MÜ’MİNÛN SÛRESİ Mü’minûn

 

1- Müminler felah bulanlardır.

2- O kimseler; huşu içinde, her an Hakk’a bağlı olma şuurundadırlar.

3- O kimseler; aslı olmayan sözlerden dönmüşlerdir.

4- O kimseler; fâil olanı bilirler, temizlenme içinde olup kendilerindekini paylaşanlardır.

5- O kimseler; ikiliğe düşmekten korunmuşlardır.

6- Onlar, ancak birlik üzeredirler ve onlar kendilerindeki gücün sahibi olmadıklarını bilirler. Muhakkak ki onlar Melâmî’lerden başkası değildir.

7- Bundan sonra kim hakikatlerden geri döner, eski cehalet bilişlerini ararsa, işte onlar adetlerde kalıp haddi aşanlardır.

8- Müminler; emanetlere ve verdikleri sözlere uyanlardır.

9- Müminler; her an, her şeyleriyle Hakk’a bağlılık üzere hareket ederler, o şuurlarını muhafaza ederler.

10- İşte onlar Tevhid ilminin varisleridirler.

11- Halkta Hakk zevki o kimseleri teslim almıştır. Onlar devamlı o haldedirler.

12- Gerçek olan şu ki, insanı akıp gelen bir özden varettik.

13- Sonra onu sağlam bir meskende nutfe olarak düzenledik.

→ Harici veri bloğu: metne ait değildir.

-- ==== Sys2Proof/Laws/KeepsResets.lean ====
section
/-! SUPPORT. What the operations of Machine/Resets.lean keep (`Keeps`): one lemma for each. -/

namespace Sys2Proof.Machine

set_option linter.unusedVariables false
set_option linter.unusedTactic false
set_option linter.unreachableTactic false

theorem keeps_resetBridges {W : Nat} {a : State} {v0 : State} (hW : Sub 215679573337205118357336120696157045389097309820598035617705967485376 W) (hv0 : Keeps W a v0) :
    Keeps W a (resetBridges v0) := by
  unfold resetBridges
  extract_lets -useContext -underBinder x0
  have hx0 : Keeps W a x0 := by
    refine keeps_loseHeld (hW.of rfl) ?_
    exact hv0
  try clear_value x0
  refine Keeps.upd_6_7_8 (hW.bit rfl) (hW.bit rfl) (hW.bit rfl) (by constructor <;> first | exact fun h => Bool.noConfusion ((hW.bit (by rfl)).symm.trans h) | exact fun _ => rfl | (intro _; split <;> rfl)) (by constructor <;> first | exact fun h => Bool.noConfusion ((hW.bit (by rfl)).symm.trans h) | exact fun _ => rfl | (intro _; split <;> rfl)) ?_
  exact hx0

theorem keeps_por {W : Nat} {a : State} {v0 : StartCause} {v1 : State} (hW : Sub 18347988927920572092886567162416695526372519913346248989900710715095383008707878464560148424881005492436990 W) (hv1 : Keeps W a v1) :
    Keeps W a (por v0 v1) := by
  unfold por
  refine keeps_writeBoot (hW.of rfl) ?_
  constructor
  · exact hv1.pending
  · exact hv1.free_le
  · exact fun h => memFilter_wf (hv1.memOk h) _
  all_goals first
    | exact fun h => Bool.noConfusion ((hW.bit (by rfl)).symm.trans h)
    | (constructor <;> exact fun h => Bool.noConfusion ((hW.bit (by rfl)).symm.trans h))

theorem keeps_porFrom {W : Nat} {a : State} {v0 : Sys2Proof.Machine.StartCause} {v1 : ℕ} {v2 : State} (hW : Sub 18347988927920572092886567162416695526372519913346248989900710715095383008707878464560148424881005492436990 W) (hv2 : Keeps W a v2) :
    Keeps W a (porFrom v0 v1 v2) := by
  unfold porFrom
  extract_lets -useContext -underBinder x0 x1
  have hx0 : Keeps W a x0 := by
    refine keeps_por (hW.of rfl) ?_
    exact hv2
  try clear_value x0
  refine Keeps.upd_25 (hW.bit rfl) (by constructor <;> first | exact fun h => Bool.noConfusion ((hW.bit (by rfl)).symm.trans h) | exact fun _ => rfl | (intro _; split <;> rfl)) ?_
  exact hx0

theorem keeps_clockBackstop {W : Nat} {a : State} {v0 : State} (hW : Sub 18347988927920572092886567162416695526372519913346248989900710715095383008707878464560148424881005492436990 W) (hv0 : Keeps W a v0) :
    Keeps W a (clockBackstop v0) := by
  unfold clockBackstop
  refine Keeps.ite ?_ ?_
  · extract_lets -useContext -underBinder x0 x5
    have hx0 : Keeps W a x0 := by
      unfold x0
      split
      · refine keeps_porFrom (hW.of rfl) ?_
        exact hv0
      · extract_lets -useContext -underBinder x3 x4
        have hx3 : Keeps W a x3 := by
          refine keeps_por (hW.of rfl) ?_
          exact hv0
        try clear_value x3
        refine Keeps.upd_25 (hW.bit rfl) (by constructor <;> first | exact fun h => Bool.noConfusion ((hW.bit (by rfl)).symm.trans h) | exact fun _ => rfl | (intro _; split <;> rfl)) ?_
        exact hx3
    try clear_value x0
    refine Keeps.upd_5 (hW.bit rfl) (by constructor <;> first | exact fun h => Bool.noConfusion ((hW.bit (by rfl)).symm.trans h) | exact fun _ => rfl | (intro _; split <;> rfl)) ?_
    exact hx0
  · exact hv0

theorem keeps_recallTable {W : Nat} {a : State} {v0 : State} {v1 : ℕ × Sys2Proof.Bytes} (hW : Sub 91343852333181432447151423930465941923654279168 W) (hv0 : Keeps W a v0) :
    Keeps W a (recallTable v0 v1) := by
  unfold recallTable
  split
  · refine Keeps.ite ?_ ?_
    · refine Keeps.upd_19 (hW.bit rfl) (by constructor <;> first | exact fun h => Bool.noConfusion ((hW.bit (by rfl)).symm.trans h) | exact fun _ => rfl | (intro _; split <;> rfl)) ?_
      exact hv0
    · exact hv0
  · refine Keeps.upd_13 (hW.bit rfl) (by constructor <;> first | exact fun h => Bool.noConfusion ((hW.bit (by rfl)).symm.trans h) | exact fun _ => rfl | (intro _; split <;> rfl)) ?_
    exact hv0

theorem keeps_recallConfig {W : Nat} {a : State} {v0 : State} (hW : Sub 91394290514218689683330724581153857697468866572 W) (hv0 : Keeps W a v0) :
    Keeps W a (recallConfig v0) := by
  unfold recallConfig
  extract_lets -useContext -underBinder x0 x1 x2
  have hx1 : Keeps W a x1 := by
    unfold x1
    refine Keeps.upd_13 (hW.bit rfl) (by constructor <;> first | exact fun h => Bool.noConfusion ((hW.bit (by rfl)).symm.trans h) | exact fun _ => rfl | (intro _; split <;> rfl)) ?_
    exact hv0
  have hx2 : Keeps W a x2 := by
    refine Keeps.foldl (fun t3 y4 ht3 => ?_) ?_
    · refine keeps_recallTable (hW.of rfl) ?_
      exact ht3
    · exact hx1
  refine Keeps.ite ?_ ?_
  · exact hx2
  · refine keeps_configRecord (hW.of rfl) ?_
    exact hx2

theorem keeps_waitFirst {W : Nat} {a : State} {v0 : Sys2Proof.Machine.LogRec} {v1 : State} (hW : Sub 87112285931760246646623899502532662198272 W) (hv1 : Keeps W a v1) :
    Keeps W a (waitFirst v0 v1) := by
  unfold waitFirst
  extract_lets -useContext -underBinder x0 x1
  refine Keeps.upd_16 (hW.bit rfl) (by constructor <;> first | exact fun h => Bool.noConfusion ((hW.bit (by rfl)).symm.trans h) | exact fun _ => rfl | (intro _; split <;> rfl)) ?_
  exact hv1

theorem keeps_appendNow {W : Nat} {a : State} {v0 : Nat} {v1 : Bytes} {v2 : State} (hW : Sub 50438181037257216681745031943176444153389068 W) (hv2 : Keeps W a v2) :
    Keeps W a (appendNow v0 v1 v2) := by
  unfold appendNow
  extract_lets x0
  split
  · rename_i q
    exact keeps_appendRec (hW.of rfl) hv2 _ q
  · exact keeps_waitFirst (hW.of rfl) hv2

theorem keeps_bootRecord {W : Nat} {a : State} {v0 : State} (hW : Sub 50438181037257216681745031943176444153389070 W) (hv0 : Keeps W a v0) :
    Keeps W a (bootRecord v0) := by
  unfold bootRecord
  extract_lets -useContext -underBinder x0
  have hx0 : Keeps W a x0.2 := by
    refine Keeps.ite2 ?_ ?_
    · refine keeps_drawFree (hW.of rfl) ?_
      · exact hv0
    · try dsimp only
      exact hv0
  refine keeps_appendNow (hW.of rfl) ?_
  exact hx0

theorem keeps_refreshSector {W : Nat} {a : State} {v0 : State} {v1 : ℕ} (hW : Sub 3450873173395281893717377931138512726225554486085193277581262128676868 W) (hv0 : Keeps W a v0) :
    Keeps W a (refreshSector v0 v1) := by
  unfold refreshSector
  extract_lets -useContext -underBinder x0 x1
  refine keeps_programBytes (hW.of rfl) ?_
  refine keeps_clearBytes (hW.of rfl) ?_
  refine keeps_bankBytes (hW.of rfl) ?_
  exact hv0

theorem keeps_emptyQueue {W : Nat} {a : State} {v0 : State} {v1 : ℕ} (hW : Sub 512 W) (hv0 : Keeps W a v0) :
    Keeps W a (emptyQueue v0 v1) := by
  unfold emptyQueue
  refine keeps_onTenant (hW.of rfl) ?_
  exact hv0

theorem keeps_bistFail {W : Nat} {a : State} {v0 : State} {v1 : ℕ} (hW : Sub 218615307934772124422363036863369085037128608398266618049119664436846 W) (hv0 : Keeps W a v0) :
    Keeps W a (bistFail v0 v1) := by
  unfold bistFail
  extract_lets -useContext -underBinder x0
  have hx0 : Keeps W a x0 := by
    refine keeps_onBank (hW.of rfl) ?_
    exact hv0
  refine keeps_raiseGlobal (hW.of rfl) ?_
  exact hx0

theorem keeps_bistOutcome {W : Nat} {a : State} {v0 : State} {v1 : ℕ × List ℕ} (hW : Sub 218615307934772124422363036863369085037128608398266618049119664436846 W) (hv0 : Keeps W a v0) :
    Keeps W a (bistOutcome v0 v1) := by
  unfold bistOutcome
  refine Keeps.ite ?_ ?_
  · extract_lets -useContext -underBinder x0
    have hx0 : Keeps W a x0 := by
      refine keeps_bistMap (hW.of rfl) ?_
      exact hv0
    refine Keeps.ite ?_ ?_
    · exact hx0
    · refine keeps_bistFail (hW.of rfl) ?_
      exact hx0
  · exact hv0

theorem keeps_atExpiry {W : Nat} {a : State} {v0 : State} (hW : Sub 549755813904 W) (hv0 : Keeps W a v0) :
    Keeps W a (atExpiry v0) := by
  unfold atExpiry
  refine Keeps.upd_4 (hW.bit rfl) (by constructor <;> first | exact fun h => Bool.noConfusion ((hW.bit (by rfl)).symm.trans h) | exact fun _ => rfl | (intro _; split <;> rfl)) ?_
  exact hv0

theorem keeps_countReset {W : Nat} {a : State} {v0 : Sys2Proof.Machine.StartCause} {v1 : State} (hW : Sub 40564819207303340847894502588420 W) (hv1 : Keeps W a v1) :
    Keeps W a (countReset v0 v1) := by
  unfold countReset
  extract_lets -useContext -underBinder x0
  refine keeps_writeBoot (hW.of rfl) ?_
  exact hv1

theorem keeps_abortOps {W : Nat} {a : State} {v0 : State} (hW : Sub 83076908347624775495835662717875776 W) (hv0 : Keeps W a v0) :
    Keeps W a (abortOps v0) := by
  unfold abortOps
  extract_lets -useContext -underBinder x0 x1 x2 x3
  have hx3 : Keeps W a x3 := by
    unfold x3
    refine Keeps.upd_10_14_15 (hW.bit rfl) (hW.bit rfl) (hW.bit rfl) (by constructor <;> first | exact fun h => Bool.noConfusion ((hW.bit (by rfl)).symm.trans h) | exact fun _ => rfl | (intro _; split <;> rfl)) (by constructor <;> first | exact fun h => Bool.noConfusion ((hW.bit (by rfl)).symm.trans h) | exact fun _ => rfl | (intro _; split <;> rfl)) ?_
    exact hv0
  refine Keeps.foldl (fun t4 y5 ht4 => ?_) ?_
  · refine keeps_endOp (hW.of rfl) ?_
    exact ht4
  · exact hx3

theorem keeps_abortCommits {W : Nat} {a : State} {v0 : State} (hW : Sub 773712524553362671811965504 W) (hv0 : Keeps W a v0) :
    Keeps W a (abortCommits v0) := by
  unfold abortCommits
  extract_lets -useContext -underBinder x0 x1
  refine Keeps.foldl (fun t2 y3 ht2 => ?_) ?_
  · refine Keeps.ite ?_ ?_
    · refine keeps_postOwn (hW.of rfl) ?_
      exact ht2
    · exact ht2
  · refine Keeps.upd_13 (hW.bit rfl) (by constructor <;> first | exact fun h => Bool.noConfusion ((hW.bit (by rfl)).symm.trans h) | exact fun _ => rfl | (intro _; split <;> rfl)) ?_
    exact hv0

theorem keeps_closeAll {W : Nat} {a : State} {v0 : State} (hW : Sub 216048166358045284433738698354410220672922125453699347253061560006252 W) (hv0 : Keeps W a v0) :
    Keeps W a (closeAll v0) := by
  unfold closeAll
  extract_lets -useContext -underBinder x0 x3
  have hx0 : Keeps W a x0 := by
    refine Keeps.foldl (fun t1 y2 ht1 => ?_) ?_
    · refine keeps_closeSession (hW.of rfl) ?_
      exact ht1
    · exact hv0
  try clear_value x0
  refine Keeps.upd_9_14 (hW.bit rfl) (hW.bit rfl) (by constructor <;> first | exact fun h => Bool.noConfusion ((hW.bit (by rfl)).symm.trans h) | exact fun _ => rfl | (intro _; split <;> rfl)) ?_
  exact hx0

theorem keeps_coreResetStart {W : Nat} {a : State} {v0 : Sys2Proof.Machine.StartCause} {v1 : State} (hW : Sub 24078409584691798969727779666225119814900298177010597908309999799737610921427479602135020 W) (hv1 : Keeps W a v1) :
    Keeps W a (coreResetStart v0 v1) := by
  unfold coreResetStart
  extract_lets -useContext -underBinder x0 x1 x2 x3 x4
  have hx0 : Keeps W a x0 := by
    refine keeps_countReset (hW.of rfl) ?_
    exact hv1
  have hx1 : Keeps W a x1 := by
    unfold x1
    try clear_value x0
    refine keeps_onCore (hW.of rfl) (fun _ => (by constructor <;> first | exact fun h => Bool.noConfusion ((hW.bit (by rfl)).symm.trans h) | exact fun _ => rfl | (intro _; split <;> rfl))) ?_
    exact hx0
  have hx2 : Keeps W a x2 := by
    refine keeps_beginServiceExit (hW.of rfl) ?_
    exact hx1
  have hx3 : Keeps W a x3 := by
    refine Keeps.upd_11 (hW.bit rfl) ?_
    exact hx2
  have hx4 : Keeps W a x4 := by
    refine keeps_abortOps (hW.of rfl) ?_
    refine keeps_abortCommits (hW.of rfl) ?_
    refine keeps_closeAll (hW.of rfl) ?_
    refine keeps_calReset (hW.of rfl) ?_
    exact hx3
  refine keeps_chgCoreReset (hW.of rfl) ?_
  refine keeps_fumaroleReset (hW.of rfl) ?_
  refine keeps_tagsDrop (hW.of rfl) ?_
  refine keeps_resetBridges (hW.of rfl) ?_
  exact hx4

14- Sonra da halkettiğimiz nutfeyi bağlayıp iliştirdik. Sonra bağlayıp iliştirdiğimizi embriyo halinde geliştirdik. Sonra embriyodan kemikler oluşturduk. Sonra da kemiklere etler giydirdik. Sonra da onu vücudlandırdık. Sonunda onu halk olarak çıkardık. İşte Allah en güzel biçimde halkeden, tüm varlığı Zatıyla tutandır.

15- Sonra muhakkak ki siz, belli bir süre sonra elbette ölümü anlayacaksınız.

16- Sonra muhakkak ki siz, ölüm vakti size gelinceye kadar açığa çıkarılan varlığı anlama içinde olacaksınız.

17- Doğrusu kendi bedeninizi nasıl yarattığımızı anlayabilmeniz için yedi makam üzere bakın. Biz boş bir şey yaratan değiliz.

18- Semadan bir ölçü ile suyu indirdik. Böylece yeryüzünde onu tuttuk ve bir yerden bir yere onu yönlendiriyoruz. Elbette bütün her şeydeki kudret Biziz.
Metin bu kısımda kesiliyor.